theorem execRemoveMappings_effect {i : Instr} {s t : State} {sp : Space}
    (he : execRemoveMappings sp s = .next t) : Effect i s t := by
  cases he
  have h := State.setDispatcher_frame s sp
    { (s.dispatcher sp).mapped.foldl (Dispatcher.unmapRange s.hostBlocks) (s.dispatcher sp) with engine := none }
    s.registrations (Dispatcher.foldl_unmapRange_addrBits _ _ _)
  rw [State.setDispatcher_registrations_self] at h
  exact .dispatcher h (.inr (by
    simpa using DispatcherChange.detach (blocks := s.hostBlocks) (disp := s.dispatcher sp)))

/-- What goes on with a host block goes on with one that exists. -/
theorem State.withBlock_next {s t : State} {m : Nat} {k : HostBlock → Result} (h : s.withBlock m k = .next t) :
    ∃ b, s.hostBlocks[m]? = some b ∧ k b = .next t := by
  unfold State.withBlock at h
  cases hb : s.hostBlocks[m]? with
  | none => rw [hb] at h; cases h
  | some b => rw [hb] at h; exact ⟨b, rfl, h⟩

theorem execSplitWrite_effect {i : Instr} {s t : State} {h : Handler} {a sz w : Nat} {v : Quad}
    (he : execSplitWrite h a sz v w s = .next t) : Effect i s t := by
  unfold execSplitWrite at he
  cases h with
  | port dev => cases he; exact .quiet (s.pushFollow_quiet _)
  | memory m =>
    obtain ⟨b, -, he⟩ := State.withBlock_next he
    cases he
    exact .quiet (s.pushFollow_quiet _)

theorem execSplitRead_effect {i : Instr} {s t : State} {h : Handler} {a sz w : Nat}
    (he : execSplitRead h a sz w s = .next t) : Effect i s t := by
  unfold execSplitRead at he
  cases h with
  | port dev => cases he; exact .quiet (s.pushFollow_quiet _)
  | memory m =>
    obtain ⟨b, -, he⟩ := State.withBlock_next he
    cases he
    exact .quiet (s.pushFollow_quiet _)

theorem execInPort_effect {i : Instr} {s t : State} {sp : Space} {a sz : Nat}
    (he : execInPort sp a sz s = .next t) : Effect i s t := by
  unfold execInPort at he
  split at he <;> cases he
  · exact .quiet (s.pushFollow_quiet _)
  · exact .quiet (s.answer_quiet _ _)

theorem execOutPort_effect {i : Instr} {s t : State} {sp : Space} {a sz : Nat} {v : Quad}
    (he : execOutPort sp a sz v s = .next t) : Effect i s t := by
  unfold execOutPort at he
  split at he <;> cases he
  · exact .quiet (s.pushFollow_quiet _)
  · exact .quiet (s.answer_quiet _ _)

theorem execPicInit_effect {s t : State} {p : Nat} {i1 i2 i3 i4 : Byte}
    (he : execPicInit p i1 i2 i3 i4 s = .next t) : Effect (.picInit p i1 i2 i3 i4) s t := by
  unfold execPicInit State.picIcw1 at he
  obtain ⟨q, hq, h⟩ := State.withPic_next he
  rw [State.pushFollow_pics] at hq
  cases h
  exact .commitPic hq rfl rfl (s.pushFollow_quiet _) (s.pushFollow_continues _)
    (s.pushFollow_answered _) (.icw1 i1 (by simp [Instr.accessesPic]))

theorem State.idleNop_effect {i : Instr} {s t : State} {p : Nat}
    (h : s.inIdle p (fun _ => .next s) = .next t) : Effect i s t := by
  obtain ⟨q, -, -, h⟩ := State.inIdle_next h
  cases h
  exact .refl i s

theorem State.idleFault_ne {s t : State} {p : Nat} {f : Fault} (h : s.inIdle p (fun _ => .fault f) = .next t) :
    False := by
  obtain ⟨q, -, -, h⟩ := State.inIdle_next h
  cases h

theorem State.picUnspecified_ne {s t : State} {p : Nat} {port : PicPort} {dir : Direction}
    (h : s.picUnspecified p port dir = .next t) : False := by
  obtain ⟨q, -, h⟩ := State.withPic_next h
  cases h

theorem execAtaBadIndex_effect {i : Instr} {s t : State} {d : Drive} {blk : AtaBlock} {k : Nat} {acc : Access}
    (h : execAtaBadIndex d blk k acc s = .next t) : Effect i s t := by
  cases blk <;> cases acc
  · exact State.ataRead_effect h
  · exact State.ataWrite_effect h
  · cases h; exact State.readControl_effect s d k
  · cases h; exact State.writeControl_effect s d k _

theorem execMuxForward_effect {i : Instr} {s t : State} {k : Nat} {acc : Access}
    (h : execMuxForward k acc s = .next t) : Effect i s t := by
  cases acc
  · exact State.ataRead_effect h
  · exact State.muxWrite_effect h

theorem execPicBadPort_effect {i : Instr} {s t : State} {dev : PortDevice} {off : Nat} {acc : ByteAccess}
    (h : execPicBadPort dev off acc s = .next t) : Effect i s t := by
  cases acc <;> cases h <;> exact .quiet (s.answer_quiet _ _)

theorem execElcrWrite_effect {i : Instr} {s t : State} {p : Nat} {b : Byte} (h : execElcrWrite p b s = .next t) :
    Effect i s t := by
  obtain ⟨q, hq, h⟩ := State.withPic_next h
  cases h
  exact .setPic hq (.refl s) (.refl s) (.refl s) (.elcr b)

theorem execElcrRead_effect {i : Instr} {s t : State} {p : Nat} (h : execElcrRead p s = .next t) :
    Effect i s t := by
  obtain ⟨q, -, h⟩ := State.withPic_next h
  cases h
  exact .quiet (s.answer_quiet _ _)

* * *

**What you have to do:** The answer must be the full listing, restated word for word.

**Result for this task:**
theorem execRemoveMappings_effect {i : Instr} {s t : State} {sp : Space}
    (he : execRemoveMappings sp s = .next t) : Effect i s t := by
  cases he
  have h := State.setDispatcher_frame s sp
    { (s.dispatcher sp).mapped.foldl (Dispatcher.unmapRange s.hostBlocks) (s.dispatcher sp) with engine := none }
    s.registrations (Dispatcher.foldl_unmapRange_addrBits _ _ _)
  rw [State.setDispatcher_registrations_self] at h
  exact .dispatcher h (.inr (by
    simpa using DispatcherChange.detach (blocks := s.hostBlocks) (disp := s.dispatcher sp)))

/-- What goes on with a host block goes on with one that exists. -/
theorem State.withBlock_next {s t : State} {m : Nat} {k : HostBlock → Result} (h : s.withBlock m k = .next t) :
    ∃ b, s.hostBlocks[m]? = some b ∧ k b = .next t := by
  unfold State.withBlock at h
  cases hb : s.hostBlocks[m]? with
  | none => rw [hb] at h; cases h
  | some b => rw [hb] at h; exact ⟨b, rfl, h⟩

theorem execSplitWrite_effect {i : Instr} {s t : State} {h : Handler} {a sz w : Nat} {v : Quad}
    (he : execSplitWrite h a sz v w s = .next t) : Effect i s t := by
  unfold execSplitWrite at he
  cases h with
  | port dev => cases he; exact .quiet (s.pushFollow_quiet _)
  | memory m =>
    obtain ⟨b, -, he⟩ := State.withBlock_next he
    cases he
    exact .quiet (s.pushFollow_quiet _)

theorem execSplitRead_effect {i : Instr} {s t : State} {h : Handler} {a sz w : Nat}
    (he : execSplitRead h a sz w s = .next t) : Effect i s t := by
  unfold execSplitRead at he
  cases h with
  | port dev => cases he; exact .quiet (s.pushFollow_quiet _)
  | memory m =>
    obtain ⟨b, -, he⟩ := State.withBlock_next he
    cases he
    exact .quiet (s.pushFollow_quiet _)

theorem execInPort_effect {i : Instr} {s t : State} {sp : Space} {a sz : Nat}
    (he : execInPort sp a sz s = .next t) : Effect i s t := by
  unfold execInPort at he
  split at he <;> cases he
  · exact .quiet (s.pushFollow_quiet _)
  · exact .quiet (s.answer_quiet _ _)

theorem execOutPort_effect {i : Instr} {s t : State} {sp : Space} {a sz : Nat} {v : Quad}
    (he : execOutPort sp a sz v s = .next t) : Effect i s t := by
  unfold execOutPort at he
  split at he <;> cases he
  · exact .quiet (s.pushFollow_quiet _)
  · exact .quiet (s.answer_quiet _ _)

theorem execPicInit_effect {s t : State} {p : Nat} {i1 i2 i3 i4 : Byte}
    (he : execPicInit p i1 i2 i3 i4 s = .next t) : Effect (.picInit p i1 i2 i3 i4) s t := by
  unfold execPicInit State.picIcw1 at he
  obtain ⟨q, hq, h⟩ := State.withPic_next he
  rw [State.pushFollow_pics] at hq
  cases h
  exact .commitPic hq rfl rfl (s.pushFollow_quiet _) (s.pushFollow_continues _)
    (s.pushFollow_answered _) (.icw1 i1 (by simp [Instr.accessesPic]))

theorem State.idleNop_effect {i : Instr} {s t : State} {p : Nat}
    (h : s.inIdle p (fun _ => .next s) = .next t) : Effect i s t := by
  obtain ⟨q, -, -, h⟩ := State.inIdle_next h
  cases h
  exact .refl i s

theorem State.idleFault_ne {s t : State} {p : Nat} {f : Fault} (h : s.inIdle p (fun _ => .fault f) = .next t) :
    False := by
  obtain ⟨q, -, -, h⟩ := State.inIdle_next h
  cases h

theorem State.picUnspecified_ne {s t : State} {p : Nat} {port : PicPort} {dir : Direction}
    (h : s.picUnspecified p port dir = .next t) : False := by
  obtain ⟨q, -, h⟩ := State.withPic_next h
  cases h

theorem execAtaBadIndex_effect {i : Instr} {s t : State} {d : Drive} {blk : AtaBlock} {k : Nat} {acc : Access}
    (h : execAtaBadIndex d blk k acc s = .next t) : Effect i s t := by
  cases blk <;> cases acc
  · exact State.ataRead_effect h
  · exact State.ataWrite_effect h
  · cases h; exact State.readControl_effect s d k
  · cases h; exact State.writeControl_effect s d k _

theorem execMuxForward_effect {i : Instr} {s t : State} {k : Nat} {acc : Access}
    (h : execMuxForward k acc s = .next t) : Effect i s t := by
  cases acc
  · exact State.ataRead_effect h
  · exact State.muxWrite_effect h

theorem execPicBadPort_effect {i : Instr} {s t : State} {dev : PortDevice} {off : Nat} {acc : ByteAccess}
    (h : execPicBadPort dev off acc s = .next t) : Effect i s t := by
  cases acc <;> cases h <;> exact .quiet (s.answer_quiet _ _)

theorem execElcrWrite_effect {i : Instr} {s t : State} {p : Nat} {b : Byte} (h : execElcrWrite p b s = .next t) :
    Effect i s t := by
  obtain ⟨q, hq, h⟩ := State.withPic_next h
  cases h
  exact .setPic hq (.refl s) (.refl s) (.refl s) (.elcr b)

theorem execElcrRead_effect {i : Instr} {s t : State} {p : Nat} (h : execElcrRead p s = .next t) :
    Effect i s t := by
  obtain ⟨q, -, h⟩ := State.withPic_next h
  cases h
  exact .quiet (s.answer_quiet _ _)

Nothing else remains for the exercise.